== TASK MATERIAL ==

-- ==== Sys2Proof/Machine/Dispatch.lean ====
section
/-!
DEFINITION. Machine/Dispatch.lean: one arm per command, each one call of that command's meaning.
-/
namespace Sys2Proof.Machine
open Sys2Proof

===

**WHAT TO DO**: Print exactly the stretch of lines beginning with the one that holds "DEFINITION. Machine/Dispatch.lean: one" and ending at the last line above.

**SOLUTION**:
DEFINITION. Machine/Dispatch.lean: one arm per command, each one call of that command's meaning.
-/
namespace Sys2Proof.Machine
open Sys2Proof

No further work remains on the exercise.